Parameter Description Name A name for the script. Script Location The OSS path to the script. The path must follow the format oss:///.sh.Execution Scope The nodes on which to run the script. Test on a single node first. After the test succeeds, run the script on the entire cluster. Note-
When you use the cluster script feature, test the script on a single node first.

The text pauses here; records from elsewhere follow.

/-- The last row of the own slice, a row of another owner, a block of the own planes, and a message to take. -/
theorem witness_rows :
    (let s := one { x := regs (own 0x7FF80) 0x70000000000000, accHeld := true }
     s.me.accHeld = true ∧ s.me.vbuf.length < 16 ∧ s.me.inBody = false ∧ s.access s.cur .load (s.x 1) 128 = .ok (sliceKey 0 + 0x7FF80) none ∧
      s.ownerOk (sliceKey 0 + 0x7FF80) s.me.owner (readOnly none) = true ∧ s.badWord (sliceKey 0 + 0x7FF80) 128 = none ∧
      s.access s.cur .store (s.x 1) 128 = .ok (sliceKey 0 + 0x7FF80) none ∧ inStore (s.x 1) = true ∧ (s.x 1).toNat % 4 = 0 ∧
      s.storeKey (s.x 1) = some (sliceKey 0 + 0x7FF80) ∧ s.me.vtype.toNat % 8 = 0 ∧ s.me.frm.toNat < 5 ∧
      (match s.plane s.cur (s.x 2) with | .ok (m, km, ke) => m == 8 && km == sliceKey 0 && ke == sliceKey 0 | _ => false) = true) ∧
    (one { owner := 1 }).ownerOk (sliceKey 0) 1 (readOnly none) = false := by decide +kernel

theorem witness_window : ∃ s : State, s.me.level = .supervisor ∧ s.OwnSlice (s.x 1) 4096 (sliceKey 0 + 0x7F000) ∧ s.me.windowIdle = true ∧
    s.me.loadIds = [] ∧ s.windowTaken s.cur s.me.accWin.toNat = false :=
  ⟨one { level := .supervisor, x := regs (own 0x7F000) 0 }, rfl, own_slice_of rfl (by decide +kernel), rfl, rfl, by decide +kernel⟩

theorem witness_window_taken : ∃ s : State, s.me.level = .supervisor ∧ s.OwnSlice (s.x 1) 4096 (sliceKey 0) ∧ s.me.windowIdle = true ∧
    s.windowTaken s.cur s.me.accWin.toNat = true :=
  ⟨{ slots := [(0, { level := .supervisor, x := regs (own 0) 0 }), (1, { accHeld := true })] }, rfl, own_slice_of rfl (by decide +kernel), rfl,
    by decide +kernel⟩

/-- The least and the greatest integer type, and an entry at the clk from which it may execute. -/
theorem witness_integer_lanes :
    let e : VEntry := { op := .add, form := .vv, vd := 3, vs1 := 1, vs2 := 2, vtype := 3, at_ := 0 }
    let s : State := { now := 8, slots := [(0, { vbuf := [e] })] }
    0 < nSlots ∧ (s.slot 0).vbuf = [e] ∧ (s.slot 0).rep = none ∧ e.form = .vv ∧ s.entryClk 0 e ≤ s.now ∧ s.rowsWait 0 e = false ∧
    3 ≤ e.et ∧ e.et ≤ 5 ∧ ({ e with vtype := 5 }).et = 5 := by decide +kernel

theorem witness_float_lanes :
    let e : VEntry := { op := .fma, form := .vv, vd := 3, vs1 := 1, vs2 := 2, vtype := 2, at_ := 0 }
    let s : State := { now := 8, slots := [(0, { vbuf := [e] })] }
    0 < nSlots ∧ (s.slot 0).vbuf = [e] ∧ (s.slot 0).rep = none ∧ e.form = .vv ∧ s.entryClk 0 e ≤ s.now ∧ s.rowsWait 0 e = false ∧
    (etFmt e.et).isSome ∧ etFmt 0 = some fp32 := by decide +kernel

/-- Operands in the own planes, one out of the planes, one of another owner; a latch of the same n; a table image. -/
theorem witness_matrix :
    (let d := descOf 0x70000040000000
     let s : State := { slots := [(0, { accHeld := true })], cores := [(0, { latches := [(0, { m := 8, n := 1 })] })] }
     let b := rowsB ((s.cluster 0).table 0)
     d.illegal = false ∧ s.descTrap d 16 = none ∧ s.descTrap d b = none ∧ s.me.accHeld = true ∧ s.latch s.cur = some { m := 8, n := 1 } ∧
      ({ m := 8, n := 1 } : Rows).n = d.n ∧ s.me.vbuf.length < 16 ∧ s.me.tiles < 63 ∧ s.me.inBody = false ∧
      s.descTrap (descOf 0x70000040000002) 16 = some (8, 0x03, storeAddrAt 0 2) ∧
      (one { owner := 1 }).descTrap d 16 = some (16, 0x10, storeAddrAt 0 0) ∧ d.n ≠ (descOf 0x870000040000000).n) ∧
    (descOf 0x4070000040000000).illegal = true ∧ (one {}).latch 0 = none ∧ 63 ≤ (one { tiles := 63 }).me.tiles ∧
    (let a := descOf 0x170000040000000
     a.zero = true ∧ a.m ≠ 1 ∧ a.dir = true) ∧
    (let a := descOf 0x70000040000000
     a.zero = true ∧ a.m ≠ 1 ∧ a.dir = false ∧ a.a % 4 = 0 ∧ a.a / 2 ^ 22 = 0 ∧ (one {}).module.boot.enabled (planeCore 0 a.a) = true ∧
      ((List.range 8).any fun c => (one {}).module.boot.enabled c && ((one {}).core c).sliceOwner != (one {}).me.owner) = false ∧
      ((List.range 8).any fun c => (one {}).module.boot.enabled c && ((one { owner := 1 }).core c).sliceOwner != (one { owner := 1 }).me.owner) = true) ∧
    tableOk 0 = true ∧ tableOk 4 = false ∧
    (let s := one { block := some (List.replicate 16 0) }
     s.me.rowsQueued = false ∧ (s.x 1).toNat % 128 = 0 ∧ hasWords s (s.x 1) 16 (List.replicate 16 0)) := by
  refine ⟨?_, ?_, ?_, ?_, ?_, ?_, ?_, ?_, ⟨rfl, rfl, .inl rfl⟩⟩ <;> decide +kernel

/-- An operation that stands in its slot's buffer, in its core's queue, in the unit, and behind it. -/
theorem witness_matrix_events :
    (let e : VEntry := { op := .tile, tile := { kind := .clr }, at_ := 0 }
     let s : State := { now := 8, slots := [(0, { vbuf := [e] })] }
     (s.slot 0).vbuf = [e] ∧ e.op = .tile ∧ s.entryClk 0 e ≤ s.now ∧ (s.core (slotCore 0)).mq.length < 8 ∧ s.rowsWait 0 e = false ∧
      (s.slot 0).outs = []) ∧
    (let x : Tile := { kind := .mma, reading := true, arrived := true }
     let s : State := { cores := [(0, { mq := [x] })] }
     (s.cluster (coreCluster 0)).mx.running = none ∧ (s.core 0).mq = [x] ∧ x.reading = true ∧ x.readEnd ≤ s.now ∧
      (s.cluster 0).mx.given = 0 ∧ (s.core 0).throttle = 0 ∧ x.arrived = true) ∧
    (let x : Tile := { kind := .mma }
     let s : State := { now := 64, clusters := [(0, { mx := { running := some (0, x) } })] }
     (s.cluster 0).mx.running = some (0, x) ∧ (s.cluster 0).mx.busyTo = 0 ∧ (s.cluster 0).mx.grantAt + s.clk (clusterField 0) 64 ≤ s.now ∧ x.arrived = false) ∧
    (let x : Tile := { kind := .clr, half := 1, start := List.replicate 16 0 }
     let s : State := { clusters := [(0, { mx := { pending := [x] } })] }
     (s.cluster 0).mx.pending = [x] ∧ (s.slot x.slot).ember = x.ember ∧ x.half < 2 ∧ x.start.length = 16) := by decide +kernel

/-- The other cores of the cluster have empty queues where only core 0 is listed. -/
theorem witness_matrix_others (x : Tile) (d : Nat) (h : d ≠ 0) : (({ cores := [(0, { mq := [x] })] } : State).core d).mq = [] := by
  simp [State.core, Tab.get, Tab.find?, Ne.symm h]

/-- A block of 128 bytes; one of another kind that must not name rows; one whose length is not a multiple of 8. -/
theorem witness_copies :
    (let ws : List Word := [own 0, own 0x1000, 128, 0, 0, 0, 0, 0]
     let s := one { block := some ws, x := regs 0x40 1 }
     hasWords s (s.x 1) 8 ws ∧ (s.x 1).toNat % 64 = 0 ∧ s.me.rowsQueued = false ∧ (s.x 2).toNat = 1 ∧ s.module.peer = true ∧
      [ws].any (blockIllegal 0) = false ∧ blockMisaligned ws = none ∧ ((s.core 0).cq 1).entries.length + 1 ≤ 16 ∧ s.me.copies + 1 ≤ 63 ∧ s.me.park = none) ∧
    blockIllegal 0 [0, 0, 0x100000080, 0, 0, 0, 0, 0] = true ∧ blockMisaligned [0, 0, 4, 0, 0, 0, 0, 0] = some 2 ∧ 16 < (17 : Word).toNat ∧
    63 < (one { copies := 63 }).me.copies + 1 ∧ ({ module := { peer := false } } : State).module.peer = false ∧ (0xFFFF : Word).toNat / 2 ^ 16 = 0 ∧
    (0x10000 : Word).toNat / 2 ^ 16 ≠ 0 := by
  refine ⟨⟨.inl rfl, ?_⟩, ?_⟩ <;> decide +kernel

theorem witness_quiet : queuesEmpty (one {}) 0 ∧ quiet (one {}) 0 := by
  refine ⟨fun c q _ => by cases q <;> rfl, fun _ => rfl, rfl, fun k => ?_⟩
  cases k <;> rfl

/-- A command at its first chunk of two. -/
def copying (kind : Nat) : CopyEntry :=
  { kind := .command ⟨kind, own 0, own 0x1000, 0, 256, 0, 0⟩, num := 1, slot := 0, ember := 65, asid := 0, owner := 0, started := true }
def copyState (e : CopyEntry) : State := { nextId := 2, cores := [(0, { cq0 := { entries := [e], issued := 1 } })] }

theorem in_chunk (k : Nat) (hk : k ≠ 1) (e : CopyEntry) (h : e.kind = .command ⟨k, own 0, own 0x1000, 0, 256, 0, 0⟩)
    (hc : e.cut = false ∧ e.off = 0 ∧ e.row = 0) (hs : e.started = true) : inChunk (copyState e) 0 0 e [] := by
  refine ⟨by decide, by decide, rfl, hs, rfl, fun d p _ h => ?_, hc.1, _, h, by rw [hc.2.1]; exact (by decide : 0 + 128 < 256), by simp [hc.2.2, hk]⟩
  by_cases hd : d = 0
  · subst hd
    cases p with
    | zero => simp at h
    | succ p => rfl
  · simp [copyState, State.core, Tab.get, Tab.find?, Ne.symm hd, Core.cq]

/-- A started copy over storage of its owner, and one with a part of its chunk still to write. -/
theorem witness_chunk :
    (let e := copying 0
     let s := copyState e
     inChunk s 0 0 e [] ∧ e.waiting = false ∧ e.todo = [] ∧ e.started = true ∧ e.cmd.kind ≤ 1 ∧ (s.cluster (coreCluster 0)).engMeter.rate = 0 ∧
      engineLine s e.owner e.chunk.1 (sliceKey 0) ∧ engineLine s e.owner e.chunk.2.1 (sliceKey 0 + 0x1000)) ∧
    (let e : CopyEntry := { copying 0 with todo := [(sliceKey 0, 7)] }
     inChunk (copyState e) 0 0 e [] ∧ e.waiting = false ∧ e.todo = (List.range 1).map (fun i => (sliceKey 0 + 8 * i, (fun _ => 7) i)) ∧
      e.busy = true ∧ e ∈ (((copyState e).core 0).cq 0).entries) ∧
    (∀ e ∈ (((copyState (copying 0)).core 0).cq 0).entries, e.busy = false) :=
  ⟨⟨in_chunk 0 (by decide) _ rfl ⟨rfl, rfl, rfl⟩ rfl, rfl, rfl, rfl, by decide, rfl, by unfold engineLine; decide +kernel, by unfold engineLine; decide +kernel⟩,
   ⟨in_chunk 0 (by decide) _ rfl ⟨rfl, rfl, rfl⟩ rfl, rfl, rfl, rfl, .head _⟩, by decide +kernel⟩

/-- An import entry that admits a chunk into DRAM; commands that await an acknowledgement: of a put, of the one frame of a get, and of the
first of two. -/
theorem witness_peer :
    (let s : State := { module := { pimp := [(1023, 0x8000000100000000)] } }
     s.module.peer = true ∧ (∃ p ∈ s.module.pimp, p.2.toNat / 2 ^ 63 = 1 ∧ bits p.2.toNat 32 16 = 1 ∧ bits p.2.toNat 8 8 = 0 ∧ bits p.2.toNat 0 8 = 0) ∧
      s.hasStorage 0x80 = true ∧ s.hasStorage (0x80 + 128 - 1) = true ∧
      (∀ n < 128 / 8, s.ownerOk (0x80 + 8 * n) 0 false = true ∧ s.zeroing (0x80 + 8 * n) = false ∧ s.badWord (0x80 + 8 * n) 8 = none) ∧
      s.badWord 0x80 128 = none ∧ ¬ ∃ p ∈ s.module.pimp, bits p.2.toNat 32 16 = 2) ∧
    (let e : CopyEntry := { copying 3 with waiting := true, frames := 1 }
     let f : Flight := { next := .peerAckTimeout 1, aux := 1, isF := true }
     let g : Flight := { next := .peerAckTimeout 1, aux := 1, va := own 0x1000, size := 128 }
     let s (f : Flight) : State := { copyState e with flights := [(1, f)] }
     awaits (s f) 1 f e ∧ inChunk (s f) 0 0 e [] ∧ awaits (s g) 1 g e ∧ inChunk (s g) 0 0 e [] ∧ f.op < 2 ∧ f.src = 0 ∧ f.isF = true ∧ g.isF = false ∧
      e.frames ≤ 1 ∧ e.todo = [] ∧ e.parts = [] ∧ g.va = e.chunk.2.1 ∧ engineLine (s g) e.owner g.va (sliceKey 0 + 0x1000) ∧
      1 < ({ e with frames := 2 } : CopyEntry).frames) := by
  refine ⟨by decide +kernel, ⟨rfl, by decide, ⟨[], rfl⟩, rfl, rfl, _, rfl⟩, in_chunk 3 (by decide) _ rfl ⟨rfl, rfl, rfl⟩ rfl, ⟨rfl, by decide, ⟨[], rfl⟩, rfl, rfl, _, rfl⟩,
    in_chunk 3 (by decide) _ rfl ⟨rfl, rfl, rfl⟩ rfl, by decide, rfl, rfl, rfl, by decide, rfl, rfl, rfl, ?_, by decide⟩
  unfold engineLine
  decide +kernel

/-- A barrier in context 7 in the current round, one that is passed, and malformed descriptors; a slot with a store out. -/
theorem witness_barriers :
    (one {}).me.level = .user ∧ bits (7 : Word).toNat 48 16 = 0 ∧ bits (7 : Word).toNat 3 29 = 0 ∧ bits (8 : Word).toNat 3 29 ≠ 0 ∧
    bits (0x1000000000000 : Word).toNat 48 16 ≠ 0 ∧ released (one {}).me ∧ ¬ released (one { outs := [⟨1, true, 0, none, false, none⟩] }).me ∧
    passed 1 7 = true ∧ ¬ passed 0 7 = true ∧ passed 32768 7 = true ∧ ¬ passed 32769 7 = true ∧
    (let s := inRegion {}
     (Tab.get (s.core 0).bround 7 0).toNat = bits (7 : Word).toNat 32 16 ∧ Tab.find? (s.core 0).arr 7 = none ∧ s.regionOf 0 = some (0, region0)) ∧
    Tab.find? ({ arr := [(7, 0)] } : Core).arr 7 ≠ none := by
  refine ⟨rfl, by decide, by decide, by decide, by decide, ⟨rfl, rfl⟩, fun h => ?_, ?_⟩
  · exact absurd h.2 (by decide)
  · decide +kernel

/-- A reduction of two ranks, and of three in a region of two cores; a broadcast from the last rank. -/
theorem witness_collectives :
    (let s := inRegion { x := regs 0x2000000008000 5 }
     s.me.level = .user ∧ bits (s.x 1).toNat 48 16 = 2 ∧ s.liveCount 0 0 0 = 2 ∧ bits (s.x 1).toNat 3 9 = 0 ∧ bits (s.x 1).toNat 16 16 = 0 ∧
      bits (s.x 1).toNat 12 4 = 8 ∧ released s.me ∧ ¬ passed (Tab.get (s.core 0).cround 0 0) (s.x 1) = true ∧ s.regionOf 0 = some (0, region0) ∧
      (Tab.get (s.core 0).cround 0 0).toNat = bits (s.x 1).toNat 32 16 ∧ Tab.find? (s.core 0).contrib 0 ≠ some (bits (s.x 1).toNat 32 16)) ∧
    bits (0x3000000000000 : Word).toNat 48 16 = 3 ∧ bits (0x2000000009000 : Word).toNat 12 4 = 9 ∧ bits (0x2000000010000 : Word).toNat 16 16 = 1 ∧
    passed 1 0x2000000008000 = true := by
  refine ⟨⟨by decide +kernel, by decide +kernel, by decide +kernel, by decide +kernel, by decide +kernel, by decide +kernel, ⟨rfl, rfl⟩, ?_⟩, ?_⟩ <;>
    decide +kernel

After the test is successful, run the script on the entire cluster.
-
The script path must be in the oss://**/*.sh format.
-
After you click OK, the script is added to the script list with the status Running.
Check the execution result
After the script is created, monitor and manage it from the script list.
| Action | How |
|---|---|
| View script details | Click Details in the Actions column. |
| View per-node status | Click View Execution Result. |
| Delete the script | Click Delete in the Actions column. |
Overall script statuses: Running, Complete, Submit Failed
Per-node statuses: Waiting, Running, Complete, Failed, Submit Failed, Canceled
Example
The following examples show common script patterns. By default, scripts run as the root user. To switch to the hadoop user, add su hadoop to your script.
Download a file from OSS and decompress it
#!/bin/bash
osscmd --id=<yourAccessKeyId> --key=<yourAccessKeySecret> --host=oss-cn-hangzhou-internal.aliyuncs.com get oss://<yourBucketName>/<yourFile>.tar.gz ./<yourFile>.tar.gz
mkdir -p /<yourDir>
tar -zxvf <yourFile>.tar.gz -C /<yourDir>
Replace the following placeholders with actual values:
| Placeholder | Description |
|---|---|
<yourAccessKeyId> |
Your Alibaba Cloud AccessKey ID |
<yourAccessKeySecret> |
Your Alibaba Cloud AccessKey Secret |
<yourBucketName> |
The OSS bucket name |
<yourFile> |
The file name (without the .tar.gz extension) |
<yourDir> |
The local directory to decompress the file into |
For the --host parameter, use the OSS endpoint that matches your network type:
-
Internal endpoint (classic network):
oss-cn-hangzhou-internal.aliyuncs.com -
VPC endpoint:
vpc100-oss-cn-hangzhou.aliyuncs.com
Install a system package with YUM
#!/bin/bash
yum install -y ld-linux.so.2